Fremont County, Iowa

Bringing Washington D.C. to My Folk’s Living Room
by Lona Lewis
View from the Attic ~ A Weekly Series
Fremont County Historical Society
January 6, 2016

Today none of my grandchildren, nor my son (their father), could imagine a world without T.V. Neither could they fathom not being able to see everything in color in such a sharp image that you can see the smallest details. My generation saw the transition, from connecting to the world, by setting around the radio listening to news of the world, to watching their T.V.

My introduction to T.V. was when I visited my grandparents in Topeka. They had this wonderful T.V. set and my sister and I wanted one. Mom and Dad, living on a farm in southwest Iowa, finally were able to buy a T. V. I realized in later years that they had had to wait until we could get a T.V. signal. After the T.V. arrived, I felt like the world was coming to my door. All the nights, I had set looking out my bedroom window wondering what it was like out there were over. Now I could look at T. V. and get some answers.

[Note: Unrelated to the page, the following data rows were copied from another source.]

-- ==== Sys2Proof/Tests/Slice0.lean ====
section
/-! SUPPORT. The model's own tests. Expected results are those of spec/95_test_vectors.md (V<n>, E<n> name its vectors) or
worked by hand from the rule named; then one witness per statement that has hypotheses. -/

namespace Sys2Proof.Tests

open Sys2Proof.Machine

section Helpers

/-- The conventional font (93_implementation_defined.md G1), as a test input only. -/
def fontG1 : Vector Byte 80 := #v[
  0xF0, 0x90, 0x90, 0x90, 0xF0, 0x20, 0x60, 0x20, 0x20, 0x70, 0xF0, 0x10, 0xF0, 0x80, 0xF0, 0xF0, 0x10, 0xF0, 0x10, 0xF0,
  0x90, 0x90, 0xF0, 0x10, 0x10, 0xF0, 0x80, 0xF0, 0x10, 0xF0, 0xF0, 0x80, 0xF0, 0x90, 0xF0, 0xF0, 0x10, 0x20, 0x40, 0x40,
  0xF0, 0x90, 0xF0, 0x90, 0xF0, 0xF0, 0x90, 0xF0, 0x10, 0xF0, 0xF0, 0x90, 0xF0, 0x90, 0x90, 0xE0, 0x90, 0xE0, 0x90, 0xE0,
  0xF0, 0x80, 0x80, 0x80, 0xF0, 0xE0, 0x90, 0x90, 0x90, 0xE0, 0xF0, 0x80, 0xF0, 0x80, 0xF0, 0xF0, 0x80, 0xF0, 0x80, 0x80]

/-- A new core with the quirk bits `sq` and `lq` and the byte A7 at its RANDOM input. -/
def core (sq lq : Bool) : State := { State.new sq lq fontG1 with random := 0xA7 }

/-- A new core with both quirk bits false. -/
def c0 : State := core false false

/-- A step's answer is a next state of which `p` holds. -/
def answers (o : Result) (p : State → Bool) : Bool :=
  match o with
  | .next t => p t
  | .fault _ => false
  | .refused _ => false

/-- One step of `s` with the word `w` where it fetches. -/
def run (w : Word) (s : State) : Result := step (s.placeWord w)

/-- After one step of `w` from `s`: the pc is `pc`, no fault is set, and `p` holds. -/
def runs (w : Word) (s : State) (pc : Word) (p : State → Bool) : Bool :=
  answers (run w s) fun t => t.pc == pc && t.fault == none && p t

/-- One step of `w` from `s` faults precisely: the record is `(k, word, pc, info)` and `p` holds of the state. -/
def faults (w : Word) (s : State) (k : FaultKind) (word : Option Word) (info : Nat) (p : State → Bool) : Bool :=
  answers (run w s) fun t =>
    t.fault == some { kind := k, word := word, pc := s.pc, info := info } && t.pc == s.pc && !t.draw && p t

/-- The cells of a framebuffer that are 1, among the first `n`. -/
def litBelow (n : Nat) (s : State) : List Nat := (List.range n).filter fun i => s.cell i

/-- `c0` with some registers set. -/
def regs (s : State) (l : List (RegIx × Byte)) : State := l.foldl (fun s p => s.setReg p.1 p.2) s

end Helpers

section WellFormedSmoke

theorem test_sys_of_cls_word_is_ill_formed : (Instr.sys 0x0E0#12).wellFormed = false := by decide
theorem test_sys_of_ret_word_is_ill_formed : (Instr.sys 0x0EE#12).wellFormed = false := by decide
theorem test_sys_is_well_formed : (Instr.sys 0x0E1#12).wellFormed = true := by decide

end WellFormedSmoke

section Decoding
/-! Every word is written out from R44's row of the instruction. -/

theorem test_decode_control :
    decodeWord 0x00E0#16 = .ok .cls ∧ decodeWord 0x00EE#16 = .ok .ret ∧ decodeWord 0x00E1#16 = .ok (.sys 0x0E1) ∧
    decodeWord 0x1234#16 = .ok (.jp 0x234) ∧ decodeWord 0x2ABC#16 = .ok (.call 0xABC) ∧
    decodeWord 0x3A05#16 = .ok (.seImm 10 0x05) ∧ decodeWord 0x4311#16 = .ok (.sneImm 3 0x11) ∧
    decodeWord 0x5120#16 = .ok (.seReg 1 2) ∧ decodeWord 0x9FE0#16 = .ok (.sneReg 15 14) ∧
    decodeWord 0xBF80#16 = .ok (.jpV0 0xF80) := ⟨rfl, rfl, rfl, rfl, rfl, rfl, rfl, rfl, rfl, rfl⟩

theorem test_decode_alu :
    decodeWord 0x6A7B#16 = .ok (.ldImm 10 0x7B) ∧ decodeWord 0x7002#16 = .ok (.addImm 0 0x02) ∧
    decodeWord 0x8120#16 = .ok (.ldReg 1 2) ∧ decodeWord 0x8121#16 = .ok (.orReg 1 2) ∧
    decodeWord 0x8122#16 = .ok (.andReg 1 2) ∧ decodeWord 0x8123#16 = .ok (.xorReg 1 2) ∧
    decodeWord 0x8124#16 = .ok (.addReg 1 2) ∧ decodeWord 0x8125#16 = .ok (.subReg 1 2) ∧
    decodeWord 0x8126#16 = .ok (.shrReg 1 2) ∧ decodeWord 0x8127#16 = .ok (.subnReg 1 2) ∧
    decodeWord 0x812E#16 = .ok (.shlReg 1 2) ∧ decodeWord 0xC30F#16 = .ok (.rnd 3 0x0F) :=
  ⟨rfl, rfl, rfl, rfl, rfl, rfl, rfl, rfl, rfl, rfl, rfl, rfl⟩

theorem test_decode_memory_display_keys :
    decodeWord 0xA300#16 = .ok (.ldI 0x300) ∧ decodeWord 0xF21E#16 = .ok (.addIVx 2) ∧
    decodeWord 0xF329#16 = .ok (.ldFVx 3) ∧ decodeWord 0xFA33#16 = .ok (.ldBVx 10) ∧
    decodeWord 0xF255#16 = .ok (.ldMemVx 2) ∧ decodeWord 0xF265#16 = .ok (.ldVxMem 2) ∧
    decodeWord 0xD125#16 = .ok (.drw 1 2 5) ∧ decodeWord 0xE59E#16 = .ok (.skp 5) ∧
    decodeWord 0xE5A1#16 = .ok (.sknp 5) ∧ decodeWord 0xF107#16 = .ok (.ldVxDt 1) ∧
    decodeWord 0xF30A#16 = .ok (.ldVxK 3) ∧ decodeWord 0xF015#16 = .ok (.ldDtVx 0) ∧
    decodeWord 0xF118#16 = .ok (.ldStVx 1) :=
  ⟨rfl, rfl, rfl, rfl, rfl, rfl, rfl, rfl, rfl, rfl, rfl, rfl, rfl⟩

theorem test_decode_rejects :
    decode [] = .error (.truncated 0) ∧ decode [0x12] = .error (.truncated 1) ∧
    decode [0x51, 0x21] = .error (.unknownOpcode 0x5121) ∧ decode [0x80, 0x08] = .error (.unknownOpcode 0x8008) ∧
    decode [0x91, 0x21] = .error (.unknownOpcode 0x9121) ∧ decode [0xE0, 0x00] = .error (.unknownOpcode 0xE000) ∧
    decode [0xFF, 0xFF] = .error (.unknownOpcode 0xFFFF) := ⟨rfl, rfl, rfl, rfl, rfl, rfl, rfl⟩

theorem test_decode_leaves_the_rest : decode [0x12, 0x34, 0x56] = .ok (.jp 0x234, [0x56]) := rfl

theorem test_decodeTableWord : decodeTableWord 16 0x1234 = some (.jp 0x234) ∧ decodeTableWord 16 0x5121 = none :=
  ⟨rfl, rfl⟩

end Decoding

section ControlFlow

theorem test_V1_ret : runs 0x00EE { c0 with pc := 0x212, sp := 1, stack := c0.stack.set 0 0x206 } 0x206
    (fun t => t.sp == 0 && t.stack[0] == 0x206) = true := by decide
theorem test_V2_ret_underflow :
    faults 0x00EE c0 (.outOfBounds .stackUnderflow) (some 0x00EE) 0 (fun t => t.sp == 0) = true := by decide
theorem test_V3_jp : runs 0x1228 c0 0x228 (fun _ => true) = true := by decide
theorem test_V5_call : runs 0x2210 { c0 with pc := 0x204 } 0x210
    (fun t => t.sp == 1 && t.stack[0] == 0x206) = true := by decide
theorem test_V6_call_overflow :
    faults 0x2300 { c0 with sp := 16 } (.outOfBounds .stackOverflow) (some 0x2300) 16 (fun t => t.sp == 16) = true := by
  decide
theorem test_V7_se : runs 0x3005 (regs { c0 with pc := 0x204 } [(0, 5)]) 0x208 (fun _ => true) = true := by decide
theorem test_V8_se : runs 0x3005 (regs { c0 with pc := 0x204 } [(0, 4)]) 0x206 (fun _ => true) = true := by decide
theorem test_V9_sne : runs 0x4311 (regs { c0 with pc := 0x300 } [(3, 0x10)]) 0x304 (fun _ => true) = true := by decide
theorem test_V10_sne : runs 0x4311 (regs c0 [(3, 0x11)]) 0x202 (fun _ => true) = true := by decide
theorem test_V11_se_reg : runs 0x5120 (regs c0 [(1, 0x33), (2, 0x33)]) 0x204 (fun _ => true) = true := by decide
theorem test_V12_se_reg : runs 0x5120 (regs c0 [(1, 0x33), (2, 0x34)]) 0x202 (fun _ => true) = true := by decide
theorem test_V14_sne_reg : runs 0x9120 (regs c0 [(1, 1), (2, 2)]) 0x204 (fun _ => true) = true := by decide
theorem test_V15_sne_reg : runs 0x9120 (regs c0 [(1, 7), (2, 7)]) 0x202 (fun _ => true) = true := by decide
theorem test_V18_jp_v0 : runs 0xBF80 (regs c0 [(0, 0x80)]) 0x1000 (fun _ => true) = true := by decide
theorem test_V20_sys : faults 0x0000 c0 .unimplementedOpcode (some 0x0000) 0 (fun _ => true) = true := by decide
theorem test_V21_sys_beside_cls :
    faults 0x00E1 c0 .unimplementedOpcode (some 0x00E1) 0x00E1 (fun _ => true) = true := by decide

end ControlFlow

section Alu

theorem test_V30_ld : runs 0x6A7B c0 0x202 (fun t => t.reg 10 == 0x7B) = true := by decide
theorem test_V31_add_wraps : runs 0x7002 (regs c0 [(0, 0xFF)]) 0x202
    (fun t => t.reg 0 == 1 && t.reg vF == 0) = true := by decide
theorem test_V33_ld_reg : runs 0x8030 (regs c0 [(3, 0x42)]) 0x202 (fun t => t.reg 0 == 0x42) = true := by decide
theorem test_V34_or_keeps_vF : runs 0x8011 (regs c0 [(0, 0xF0), (1, 0x0F), (15, 5)]) 0x202
    (fun t => t.reg 0 == 0xFF && t.reg vF == 5) = true := by decide
theorem test_V35_and : runs 0x8012 (regs c0 [(0, 0xF0), (1, 0x3C)]) 0x202 (fun t => t.reg 0 == 0x30) = true := by decide
theorem test_V36_xor : runs 0x8013 (regs c0 [(0, 0xFF), (1, 0x0F)]) 0x202 (fun t => t.reg 0 == 0xF0) = true := by decide
theorem test_E3_add_carry : runs 0x8014 (regs c0 [(0, 0xFF), (1, 1)]) 0x202
    (fun t => t.reg 0 == 0 && t.reg vF == 1) = true := by decide
theorem test_V40_add_into_vF : runs 0x8F14 (regs c0 [(15, 0x80), (1, 0x90)]) 0x202
    (fun t => t.reg vF == 0x90) = true := by decide
theorem test_E4_sub_borrow : runs 0x8015 (regs c0 [(0, 1), (1, 2)]) 0x202
    (fun t => t.reg 0 == 0xFF && t.reg vF == 0) = true := by decide
theorem test_V46_sub_vF : runs 0x80F5 c0 0x202 (fun t => t.reg 0 == 0xFF && t.reg vF == 0) = true := by decide
theorem test_V49_shr_quirk : runs 0x8016 (regs (core true false) [(1, 5)]) 0x202
    (fun t => t.reg vF == 0 && t.reg 0 == 0 && t.reg 1 == 5) = true := by decide
theorem test_V50_shr : runs 0x8016 (regs c0 [(1, 5)]) 0x202
    (fun t => t.reg vF == 1 && t.reg 1 == 2 && t.reg 0 == 2) = true := by decide
theorem test_V57_subn : runs 0x8017 (regs c0 [(0, 3), (1, 1)]) 0x202
    (fun t => t.reg 0 == 0xFE && t.reg vF == 0) = true := by decide
theorem test_V58_subn_into_vF : runs 0x8F07 c0 0x202 (fun t => t.reg vF == 0xFF) = true := by decide
theorem test_V65_shl_quirk_vF : runs 0x8F0E (regs (core true false) [(15, 0x80)]) 0x202
    (fun t => t.reg vF == 2) = true := by decide
theorem test_V63_shl : runs 0x801E (regs c0 [(1, 0x81)]) 0x202
    (fun t => t.reg 1 == 2 && t.reg 0 == 2 && t.reg vF == 1) = true := by decide
theorem test_V68_rnd : runs 0xC30F c0 0x202 (fun t => t.reg 3 == 7) = true := by decide
theorem test_V70_unknown : faults 0x8008 c0 .unknownOpcode (some 0x8008) 0x8008 (fun _ => true) = true := by decide

end Alu

section AddressAndMemory

theorem test_V80_ld_i : runs 0xA300 c0 0x202 (fun t => t.i == 0x300) = true := by decide
theorem test_V82_add_i_wraps : runs 0xF21E (regs { c0 with i := 0xFFFE } [(2, 5)]) 0x202
    (fun t => t.i == 3 && t.reg vF == 0) = true := by decide
theorem test_V81_add_i_past_memory : runs 0xF21E (regs { c0 with i := 0x0FFE } [(2, 5)]) 0x202
    (fun t => t.i == 0x1003) = true := by decide
theorem test_V86_ld_f_unmasked : runs 0xF029 (regs c0 [(0, 0xFF)]) 0x202 (fun t => t.i == 0x4FB) = true := by decide
theorem test_V88_bcd_top : runs 0xF033 (regs { c0 with i := 0xFFD } [(0, 0xFF)]) 0x202
    (fun t => t.readBytes 0xFFD 3 == [2, 5, 5] && t.i == 0xFFD) = true := by decide
theorem test_V89_bcd_past_top :
    faults 0xF033 (regs { c0 with i := 0xFFE } [(0, 0xFF)]) (.outOfBounds .memoryAccess) (some 0xF033) 0x1000
      (fun t => t.readBytes 0xFFE 2 == [0, 0]) = true := by decide
theorem test_V91_store : runs 0xF255 (regs { c0 with i := 0x400 } [(0, 0x11), (1, 0x22), (2, 0x33)]) 0x202
    (fun t => t.readBytes 0x3FF 5 == [0, 0x11, 0x22, 0x33, 0] && t.i == 0x403) = true := by decide
theorem test_V95_store_past_top :
    faults 0xFF55 { c0 with i := 0xFF1 } (.outOfBounds .memoryAccess) (some 0xFF55) 0x1000 (fun _ => true) = true := by
  decide
theorem test_V97_load_quirk :
    runs 0xF265 (State.writeBytes { core false true with i := 0x300 } 0x300 [1, 2, 3, 4]) 0x202
      (fun t => t.reg 0 == 1 && t.reg 1 == 2 && t.reg 2 == 3 && t.reg 3 == 0 && t.i == 0x300) = true := by decide
theorem test_V99_load_past_top :
    faults 0xF065 { c0 with i := 0x1000 } (.outOfBounds .memoryAccess) (some 0xF065) 0x1000 (fun _ => true) = true := by
  decide
/-- R36, D13: a store over the font table succeeds, and memory keeps its canonical form when the font's byte is put back. -/
theorem test_font_bytes_can_be_overwritten :
    (c0.writeBytes 0 [0]).readByte 0 = 0 ∧ ((c0.writeBytes 0 [0]).writeBytes 0 [0xF0]).mem = [] := by decide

I remember an Omaha station that featured the movie “Uncle Tom’s Cabin” for us to watch. The Mickey Mouse Club became my afternoon treat. I watched Annette who I thought was an airline stewardess and dreamed of having her job. I remember only being able to get T.V. for a few hours a day. Each night the stations signed off before midnight and the screen became a test pattern for us to watch until the next morning.

As a child I did little traveling. Europe, Asia even the coasts of this country were only in my imagination. When it came to Washington D.C., I saw the pictures but they were of little help. I had no perception of how it all fit with the Capitol and the White House.

I was attending a one-room school house in the lower elementary grades when Eisenhower was sworn in as President. My parents, having the only T.V. in the area, invited the whole school to come and watch the Inauguration Day activities on our T.V.

We left school around noon, taking our lunch sacks with us, and headed for my home a mile away. As I remember Mom had baked cookies for all of us. I think there must have been a few parents who helped because I know we rode over with several students in each car. We gathered in our living room filling every chair and space staring at the T.V.

The T.V. was big for those days, probably a 15 inch screen. The picture was black and white with its share of snow. But there we were a part of history, hearing firsthand the new president speaking to the crowd. Then we watched him waving at the people with his wife beside him. The parade was long with float, after float, shown going by him. We could barely make out the details they were all so many shades of gray. But we heard the bands and the crowd noise.

I will always remember that day because it was my first time experiencing history as it occurred. It was also the day the world became smaller, for me, and I realized that people were people wherever they lived.